━━━ RECORDS TO PROCESS

-- ==== Sys2Proof/Machine/Mem.lean ====
section
/-! DEFINITION. Physical memory (chapters 02 and 17): where a line lives, the L2 and its write policies, the memory
controllers with their poison tables and error log, host memory, and the Sweep. Accesses answer an error code: 0 for
none, else the context fault code that the issuing context takes (R615). -/

namespace Sys2Proof.Machine

/-- The stack, and so the MC, of line index `L` (R461). -/
def stackOf (L : Nat) : Nat := (bits L 0 2 ^^^ bits L 7 2) ^^^ (bits L 15 2 ^^^ bits L 23 2)

/-- The pseudo-channel of a line within its stack (R461). -/
def pcOf (L : Nat) : Nat := (bits L 2 5 ^^^ bits L 9 5) ^^^ (bits L 18 5 ^^^ bits L 25 5)

/-- The L2 slice of a line (R461). -/
def sliceOf (L : Nat) : Nat := 12 * stackOf L + (L / 4) % 12

/-- The set of a line within its slice (R461). -/
def setOf (L : Nat) : Nat := (L / 4) / 12 % 512

/-- Bytes of one 2 MiB unit of a partition's HBM ranges. -/
def unit2M : Nat := 0x200000

/-- The enabled partition whose HBM ranges cover a local offset (R73). -/
def State.hbmOwner (s : State) (off : Nat) : Option Nat :=
  (List.range 8).find? (fun p => s.on FE_PART.EN p && (List.range 4).any (fun k =>
    let b := s.rd FE_PART.HBM_BASE (p * 4 + k)
    let n := s.rd FE_PART.HBM_SIZE (p * 4 + k)
    b * unit2M ≤ off && off < (b + n) * unit2M))

/-- The L2 ways that no enabled partition owns (R75). -/
def State.freeWays (s : State) : Nat :=
  (List.range 8).foldl (fun m p => if s.on FE_PART.EN p then m - (m &&& s.rd FE_PART.L2_WAYS p) else m) 0xFFFF

/-- Ways that are being handed over take no new line (R79). -/
def State.waysKept (s : State) (m : Nat) : Nat := s.mem.ways.foldl (fun m w => setBit m w.1 false) m

/-- The ways in which a line of physical address `pa` may be allocated (R75). `hub` forces the unowned ways (R158). -/
def State.waysFor (s : State) (pa : Nat) (hub : Bool) : Nat :=
  s.waysKept (if hub ∨ bits pa 48 2 = 3 then s.freeWays
  else match s.hbmOwner (bits pa 0 48) with
    | some p => s.rd FE_PART.L2_WAYS p
    | none => s.freeWays)

/-- A local HBM offset lies in the Foreman region, which stands from the start of bring-up step 6 on (R557). -/
def State.inFw (s : State) (off : Nat) : Bool :=
  s.on RST_BOOT_STEP.STATE 6 && s.rd RST_BOOT_FW.FW_PA * 0x4000000 ≤ off && off < (s.rd RST_BOOT_FW.FW_PA + 1) * 0x4000000

/-- The device's own number (R5). -/
def State.dev (s : State) : Nat := s.rd GLB_DEVNUM.DEV_ID

/-- A log record of MC `m` (R474); an uncorrectable one also goes to the Ledger (R619) under incident `inc`. -/
def State.mcLog (s : State) (m L half kind syms inc : Nat) : State :=
  let i := s.rd MC_ERRLOG_WPTR.WPTR m % 16
  let k := 16 * m + i
  let w0 := L * 128 + half * 64
  let w1 := kind + pcOf L * 0x100 + syms % 2 ^ 32 * 2 ^ 32
  let w2 := syms / 2 ^ 32
  let s := (((s.wr MC_ERRLOG.W0 k w0).wr MC_ERRLOG.W1 k w1).wr MC_ERRLOG.W2 k w2).wr MC_ERRLOG.W3 k s.now
  let s := s.wr MC_ERRLOG_WPTR.WPTR m (s.rd MC_ERRLOG_WPTR.WPTR m + 1)
  s.ledger 0x12 (if kind ≥ 2 then 2 else 1)
    (leBytes 8 inc ++ leBytes 8 (m * 0x100) ++ leBytes 8 w0 ++ leBytes 8 w1 ++ leBytes 8 w2 ++ leBytes 8 s.now)

/-- MC_STATUS.POISON_USED of every MC. -/
def State.poisonUsed (s : State) : State :=
  [0, 1, 2, 3].foldl (fun s m => s.wr MC_STATUS.POISON_USED m (s.mem.poison.filter (fun L => stackOf L == m)).length) s

/-- A line is entered in its MC's poison table; a full table keeps what it holds and raises MC_POISON_FULL, which goes
to the fault collection unit (R468, R600). -/
def State.poisonLine (s : State) (L : Nat) : State :=
  let m := stackOf L
  if s.mem.poison.contains L then s
  else if (s.mem.poison.filter (fun x => stackOf x == m)).length ≥ 256 then (s.raise 0xC5).routeHit 6
  else { s with mem := { s.mem with poison := L :: s.mem.poison } }.poisonUsed

/-- A poison entry is removed (R468). -/
def State.unpoison (s : State) (L : Nat) : State :=
  if s.mem.poison.contains L then
    { s with mem := { s.mem with poison := s.mem.poison.filter (· != L) } }.poisonUsed
  else s

/-- An uncorrectable access that no context is responsible for: MEM_UNCORR_SHARED, a fault in shared logic (R467). -/
def State.uncorrShared (s : State) : State :=
  let s := (s.raise 0xC3).fl SAF_STATUS.SHARED 0 true
  (s.incident 4 9 0xC3).2

/-- The MC reads the codewords of line `L` named by `need` (bit 0 the lower half, bit 1 the upper): 0, or the error
code of R467. A correctable codeword is counted, logged once per line, and written back (R465, R471, R474). `scrub`
says that patrol scrub reads. -/
def State.mcCheck (s : State) (L need : Nat) (scrub : Bool) : State × Nat :=
  let m := stackOf L
  if s.mem.poison.contains L then
    let s := (s.count MC_ECC_CTR.UNCORR m).mcLog m L 0 3 0 0
    (s.raise 0xC2, 0x90)
  else
    [0, 1].foldl (fun (r : State × Nat) h =>
      let (s, e) := r
      let cw := 2 * L + h
      match s.mem.upsets.get? cw with
      | none => (s, e)
      | some syms =>
        if !bit need h || popc syms 36 = 0 then (s, e)
        else if popc syms 36 ≤ 2 then
          let s := s.count (if scrub then MC_ECC_CTR.SCRUB_CORR else MC_ECC_CTR.CORR) m
          let s := if s.mem.corrLines.contains L then s
            else { s with mem := { s.mem with corrLines := L :: s.mem.corrLines } }.mcLog m L h (if scrub then 1 else 0) syms 0
          let s := if s.mem.corrRaised.contains m then s
            else { s with mem := { s.mem with corrRaised := m :: s.mem.corrRaised } }.raise 0xC1
          ({ s with mem := { s.mem with upsets := s.mem.upsets.del cw } }, e)
        else
          let s := ((s.count MC_ECC_CTR.UNCORR m).mcLog m L h 2 0 0).raise 0xC2
          (s, 0x90)) (s, 0)

/-- Zero line `L`: any L2 copy is dropped without a write-back, then the MC writes zeros and removes a poison entry
(R475). The Sweep skips the lines of the Foreman region (R557). -/
def State.zeroLine (s : State) (L : Nat) : State :=
  if s.inFw (L * 128) then s
  else
    let up := (s.mem.upsets.del (2 * L)).del (2 * L + 1)
    let l2 := s.mem.l2.del (L + s.dev * 2 ^ 41)
    { s with mem := { s.mem with l2 := l2, hbm := s.mem.hbm.zero (L * 128) (L * 128 + 128), upsets := up } }.unpoison L

/-- A range that covers line `L` and has not zeroed it. -/
def SweepJob.pends (j : SweepJob) (L : Nat) : Bool := j.lo ≤ L * 128 && L * 128 < j.hi && !j.ahead.contains L

/-- Mark line `L` as zeroed ahead in every job that covers it. -/
def aheadIn (L : Nat) (l : List SweepJob) : List SweepJob :=
  l.map (fun j => if j.pends L then { j with ahead := L :: j.ahead } else j)

/-- A request reaches a line that a Sweep range covers and has not zeroed: it is zeroed ahead of order (R477). -/
def State.sweepAhead (s : State) (L : Nat) : State :=
  if s.mem.jobs.any (·.pends L) || s.mem.waitParts.any (·.pends L) || s.mem.waitJobs.any (·.pends L) then
    let s := s.zeroLine L
    { s with mem := { s.mem with jobs := aheadIn L s.mem.jobs, waitParts := aheadIn L s.mem.waitParts,
                                 waitJobs := aheadIn L s.mem.waitJobs } }
  else s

━━━━━━

- PROBLEM TO SOLVE:
Take the lines from the start of the records through the line holding "namespace Sys2Proof.Machine", both included, and please print them exactly, with nothing else.

- WRITTEN REPLY:
-- ==== Sys2Proof/Machine/Mem.lean ====
section
/-! DEFINITION. Physical memory (chapters 02 and 17): where a line lives, the L2 and its write policies, the memory
controllers with their poison tables and error log, host memory, and the Sweep. Accesses answer an error code: 0 for
none, else the context fault code that the issuing context takes (R615). -/

namespace Sys2Proof.Machine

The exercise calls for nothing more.